Of the lines below, write out exactly those from the line with "def Entry.msgFlags (x" through the line with "all sent. -/", both included, and skip the rest.

Collected data
-- -- --

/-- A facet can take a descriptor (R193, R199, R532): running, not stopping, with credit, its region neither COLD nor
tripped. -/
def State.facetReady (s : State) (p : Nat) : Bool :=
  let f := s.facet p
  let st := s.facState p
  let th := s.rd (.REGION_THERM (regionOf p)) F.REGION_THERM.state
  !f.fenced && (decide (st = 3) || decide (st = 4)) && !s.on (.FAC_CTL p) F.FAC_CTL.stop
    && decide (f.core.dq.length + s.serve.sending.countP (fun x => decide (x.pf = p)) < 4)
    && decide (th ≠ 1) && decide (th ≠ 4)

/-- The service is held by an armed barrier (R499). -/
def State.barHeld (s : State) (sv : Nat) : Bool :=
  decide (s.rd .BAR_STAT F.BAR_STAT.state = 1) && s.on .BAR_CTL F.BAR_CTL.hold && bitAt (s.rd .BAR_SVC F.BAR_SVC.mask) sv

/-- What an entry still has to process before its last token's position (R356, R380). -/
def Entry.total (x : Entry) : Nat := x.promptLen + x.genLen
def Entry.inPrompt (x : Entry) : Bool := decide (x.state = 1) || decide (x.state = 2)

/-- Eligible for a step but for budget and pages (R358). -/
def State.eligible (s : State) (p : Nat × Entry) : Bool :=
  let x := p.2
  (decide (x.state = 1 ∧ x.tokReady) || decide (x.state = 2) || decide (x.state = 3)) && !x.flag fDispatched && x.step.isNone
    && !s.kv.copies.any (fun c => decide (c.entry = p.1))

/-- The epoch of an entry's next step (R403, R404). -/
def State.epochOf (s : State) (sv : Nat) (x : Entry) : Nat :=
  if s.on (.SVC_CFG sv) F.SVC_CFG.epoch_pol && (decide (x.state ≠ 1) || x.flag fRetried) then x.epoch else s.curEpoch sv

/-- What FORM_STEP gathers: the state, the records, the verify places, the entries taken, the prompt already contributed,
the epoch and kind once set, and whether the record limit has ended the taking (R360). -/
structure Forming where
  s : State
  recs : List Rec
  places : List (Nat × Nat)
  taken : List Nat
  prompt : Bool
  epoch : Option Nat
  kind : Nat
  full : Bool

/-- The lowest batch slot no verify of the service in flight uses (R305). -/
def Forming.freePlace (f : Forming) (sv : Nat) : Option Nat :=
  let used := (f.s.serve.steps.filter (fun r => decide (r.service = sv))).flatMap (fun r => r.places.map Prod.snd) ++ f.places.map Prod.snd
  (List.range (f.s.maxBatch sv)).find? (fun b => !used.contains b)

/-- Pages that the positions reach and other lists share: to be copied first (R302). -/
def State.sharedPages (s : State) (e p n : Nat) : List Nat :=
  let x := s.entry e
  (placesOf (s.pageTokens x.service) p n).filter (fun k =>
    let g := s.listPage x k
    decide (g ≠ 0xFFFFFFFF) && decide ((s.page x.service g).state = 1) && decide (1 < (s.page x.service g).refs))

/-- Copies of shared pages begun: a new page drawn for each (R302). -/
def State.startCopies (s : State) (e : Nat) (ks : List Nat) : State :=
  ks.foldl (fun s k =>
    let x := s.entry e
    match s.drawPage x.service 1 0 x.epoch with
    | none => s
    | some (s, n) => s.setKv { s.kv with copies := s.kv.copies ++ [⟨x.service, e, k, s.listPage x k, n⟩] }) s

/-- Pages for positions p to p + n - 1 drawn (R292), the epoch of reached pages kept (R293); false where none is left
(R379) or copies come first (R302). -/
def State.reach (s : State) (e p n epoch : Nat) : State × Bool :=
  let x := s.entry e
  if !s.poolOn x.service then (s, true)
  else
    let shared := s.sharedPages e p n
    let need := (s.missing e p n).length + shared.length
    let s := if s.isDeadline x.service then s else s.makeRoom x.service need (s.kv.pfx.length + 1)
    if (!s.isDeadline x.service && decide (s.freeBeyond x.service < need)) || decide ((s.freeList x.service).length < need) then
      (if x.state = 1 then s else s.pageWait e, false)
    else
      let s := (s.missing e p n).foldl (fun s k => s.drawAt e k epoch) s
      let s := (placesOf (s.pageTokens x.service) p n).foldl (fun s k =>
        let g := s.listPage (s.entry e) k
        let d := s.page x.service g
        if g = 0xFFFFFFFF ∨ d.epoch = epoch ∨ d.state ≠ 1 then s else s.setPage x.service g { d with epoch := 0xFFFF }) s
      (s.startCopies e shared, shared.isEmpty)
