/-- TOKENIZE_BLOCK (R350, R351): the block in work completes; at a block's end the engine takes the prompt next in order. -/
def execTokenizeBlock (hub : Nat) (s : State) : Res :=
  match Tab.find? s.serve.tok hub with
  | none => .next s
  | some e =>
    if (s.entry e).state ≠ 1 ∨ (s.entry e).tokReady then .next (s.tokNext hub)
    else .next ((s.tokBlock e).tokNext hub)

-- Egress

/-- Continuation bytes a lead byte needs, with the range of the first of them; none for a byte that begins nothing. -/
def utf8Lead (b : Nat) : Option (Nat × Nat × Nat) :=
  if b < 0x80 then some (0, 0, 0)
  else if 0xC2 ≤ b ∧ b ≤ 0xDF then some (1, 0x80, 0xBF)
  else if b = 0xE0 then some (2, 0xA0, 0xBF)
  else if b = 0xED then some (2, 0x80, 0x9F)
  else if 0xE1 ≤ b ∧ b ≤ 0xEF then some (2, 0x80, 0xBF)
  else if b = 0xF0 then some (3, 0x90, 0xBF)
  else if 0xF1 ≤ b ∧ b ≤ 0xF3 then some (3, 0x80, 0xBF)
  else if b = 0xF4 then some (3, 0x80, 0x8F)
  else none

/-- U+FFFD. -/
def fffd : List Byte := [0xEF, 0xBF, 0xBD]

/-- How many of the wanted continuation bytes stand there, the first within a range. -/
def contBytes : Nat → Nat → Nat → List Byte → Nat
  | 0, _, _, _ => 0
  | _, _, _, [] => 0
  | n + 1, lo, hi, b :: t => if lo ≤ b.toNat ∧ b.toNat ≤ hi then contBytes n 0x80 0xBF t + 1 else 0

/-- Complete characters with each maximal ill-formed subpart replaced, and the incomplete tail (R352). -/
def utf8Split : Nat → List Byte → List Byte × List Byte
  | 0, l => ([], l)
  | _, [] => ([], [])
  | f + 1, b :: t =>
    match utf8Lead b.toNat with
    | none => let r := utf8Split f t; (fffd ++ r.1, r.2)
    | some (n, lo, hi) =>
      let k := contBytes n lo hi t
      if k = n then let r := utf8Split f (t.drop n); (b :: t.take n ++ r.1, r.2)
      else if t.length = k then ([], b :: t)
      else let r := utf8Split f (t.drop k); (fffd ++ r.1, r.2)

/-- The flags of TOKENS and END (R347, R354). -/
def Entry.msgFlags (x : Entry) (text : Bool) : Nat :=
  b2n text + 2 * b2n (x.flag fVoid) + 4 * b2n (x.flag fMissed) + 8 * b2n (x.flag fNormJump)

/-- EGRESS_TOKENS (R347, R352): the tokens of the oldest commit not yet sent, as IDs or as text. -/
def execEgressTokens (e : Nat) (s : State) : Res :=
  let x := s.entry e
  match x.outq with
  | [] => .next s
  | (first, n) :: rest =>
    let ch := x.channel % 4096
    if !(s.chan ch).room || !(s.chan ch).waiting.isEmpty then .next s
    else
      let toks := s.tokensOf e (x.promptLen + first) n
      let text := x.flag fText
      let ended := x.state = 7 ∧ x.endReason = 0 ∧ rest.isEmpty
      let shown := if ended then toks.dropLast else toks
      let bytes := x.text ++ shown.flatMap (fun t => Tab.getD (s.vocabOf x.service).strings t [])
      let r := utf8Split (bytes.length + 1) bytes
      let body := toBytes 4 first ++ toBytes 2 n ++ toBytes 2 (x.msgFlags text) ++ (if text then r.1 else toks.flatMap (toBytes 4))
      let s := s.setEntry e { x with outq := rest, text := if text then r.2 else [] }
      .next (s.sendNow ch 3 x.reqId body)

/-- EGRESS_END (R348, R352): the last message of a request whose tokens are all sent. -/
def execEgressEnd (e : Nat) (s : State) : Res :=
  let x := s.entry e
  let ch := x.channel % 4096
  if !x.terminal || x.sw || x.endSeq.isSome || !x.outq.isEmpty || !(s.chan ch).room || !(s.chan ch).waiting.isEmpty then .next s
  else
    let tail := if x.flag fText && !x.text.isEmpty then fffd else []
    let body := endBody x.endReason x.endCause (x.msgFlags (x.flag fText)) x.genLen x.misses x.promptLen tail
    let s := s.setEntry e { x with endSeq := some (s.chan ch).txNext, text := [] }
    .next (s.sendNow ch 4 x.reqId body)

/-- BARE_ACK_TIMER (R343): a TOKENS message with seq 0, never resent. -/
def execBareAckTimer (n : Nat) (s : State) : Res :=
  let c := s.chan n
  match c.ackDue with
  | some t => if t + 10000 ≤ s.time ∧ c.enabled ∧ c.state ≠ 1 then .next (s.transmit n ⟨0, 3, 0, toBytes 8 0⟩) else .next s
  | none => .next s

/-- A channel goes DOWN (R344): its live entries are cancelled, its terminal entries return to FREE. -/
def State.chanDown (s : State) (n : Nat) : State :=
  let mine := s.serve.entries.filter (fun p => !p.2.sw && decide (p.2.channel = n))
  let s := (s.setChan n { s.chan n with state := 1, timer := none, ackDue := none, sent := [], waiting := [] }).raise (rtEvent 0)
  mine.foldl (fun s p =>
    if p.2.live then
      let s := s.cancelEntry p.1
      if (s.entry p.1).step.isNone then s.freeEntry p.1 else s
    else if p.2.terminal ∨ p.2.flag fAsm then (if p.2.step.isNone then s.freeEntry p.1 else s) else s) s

-- -- --

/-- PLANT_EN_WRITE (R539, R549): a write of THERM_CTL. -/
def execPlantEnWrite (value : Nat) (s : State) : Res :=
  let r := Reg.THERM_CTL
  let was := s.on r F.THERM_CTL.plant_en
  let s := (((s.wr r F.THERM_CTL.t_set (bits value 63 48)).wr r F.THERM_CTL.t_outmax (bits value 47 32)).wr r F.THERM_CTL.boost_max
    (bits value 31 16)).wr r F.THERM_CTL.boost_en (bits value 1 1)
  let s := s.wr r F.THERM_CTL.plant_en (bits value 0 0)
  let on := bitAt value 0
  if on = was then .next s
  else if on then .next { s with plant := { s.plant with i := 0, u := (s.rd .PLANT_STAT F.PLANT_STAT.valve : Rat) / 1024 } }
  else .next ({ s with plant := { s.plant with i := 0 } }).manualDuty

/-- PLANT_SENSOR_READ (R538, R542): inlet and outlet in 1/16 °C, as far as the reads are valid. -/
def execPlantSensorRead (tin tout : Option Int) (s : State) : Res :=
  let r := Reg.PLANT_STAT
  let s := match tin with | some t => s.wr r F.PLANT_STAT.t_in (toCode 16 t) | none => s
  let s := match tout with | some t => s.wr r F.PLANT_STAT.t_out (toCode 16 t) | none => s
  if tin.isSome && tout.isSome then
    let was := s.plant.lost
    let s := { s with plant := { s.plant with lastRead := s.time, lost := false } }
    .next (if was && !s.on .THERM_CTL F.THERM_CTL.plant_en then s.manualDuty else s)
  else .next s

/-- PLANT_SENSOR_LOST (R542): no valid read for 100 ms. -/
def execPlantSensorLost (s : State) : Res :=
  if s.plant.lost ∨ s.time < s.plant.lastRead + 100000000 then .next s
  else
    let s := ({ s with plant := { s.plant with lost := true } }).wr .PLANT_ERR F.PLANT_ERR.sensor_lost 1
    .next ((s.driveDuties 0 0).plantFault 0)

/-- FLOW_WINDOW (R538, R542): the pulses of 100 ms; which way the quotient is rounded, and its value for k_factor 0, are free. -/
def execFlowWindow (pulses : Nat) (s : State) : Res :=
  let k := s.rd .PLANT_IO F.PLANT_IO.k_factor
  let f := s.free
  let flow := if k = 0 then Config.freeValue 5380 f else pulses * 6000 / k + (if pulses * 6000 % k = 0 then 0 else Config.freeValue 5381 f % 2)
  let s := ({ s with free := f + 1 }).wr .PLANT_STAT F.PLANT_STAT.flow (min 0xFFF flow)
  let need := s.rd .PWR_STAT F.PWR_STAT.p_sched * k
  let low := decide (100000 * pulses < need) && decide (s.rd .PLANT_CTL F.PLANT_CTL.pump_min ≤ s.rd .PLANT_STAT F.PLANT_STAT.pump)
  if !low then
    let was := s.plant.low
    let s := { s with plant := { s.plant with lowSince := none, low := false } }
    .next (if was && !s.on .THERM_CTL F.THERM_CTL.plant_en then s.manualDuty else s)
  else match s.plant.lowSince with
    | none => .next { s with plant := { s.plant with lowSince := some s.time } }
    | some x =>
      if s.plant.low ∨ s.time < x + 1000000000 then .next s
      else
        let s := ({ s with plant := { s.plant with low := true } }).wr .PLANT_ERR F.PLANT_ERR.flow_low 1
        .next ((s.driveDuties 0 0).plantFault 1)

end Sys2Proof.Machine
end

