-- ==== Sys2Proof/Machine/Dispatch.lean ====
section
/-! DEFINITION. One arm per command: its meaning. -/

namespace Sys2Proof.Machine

-- -- --

- **Written response**:
def Entry.msgFlags (x : Entry) (text : Bool) : Nat :=
  b2n text + 2 * b2n (x.flag fVoid) + 4 * b2n (x.flag fMissed) + 8 * b2n (x.flag fNormJump)

/-- EGRESS_TOKENS (R347, R352): the tokens of the oldest commit not yet sent, as IDs or as text. -/
def execEgressTokens (e : Nat) (s : State) : Res :=
  let x := s.entry e
  match x.outq with
  | [] => .next s
  | (first, n) :: rest =>
    let ch := x.channel % 4096
    if !(s.chan ch).room || !(s.chan ch).waiting.isEmpty then .next s
    else
      let toks := s.tokensOf e (x.promptLen + first) n
      let text := x.flag fText
      let ended := x.state = 7 ∧ x.endReason = 0 ∧ rest.isEmpty
      let shown := if ended then toks.dropLast else toks
      let bytes := x.text ++ shown.flatMap (fun t => Tab.getD (s.vocabOf x.service).strings t [])
      let r := utf8Split (bytes.length + 1) bytes
      let body := toBytes 4 first ++ toBytes 2 n ++ toBytes 2 (x.msgFlags text) ++ (if text then r.1 else toks.flatMap (toBytes 4))
      let s := s.setEntry e { x with outq := rest, text := if text then r.2 else [] }
      .next (s.sendNow ch 3 x.reqId body)

/-- EGRESS_END (R348, R352): the last message of a request whose tokens are all sent. -/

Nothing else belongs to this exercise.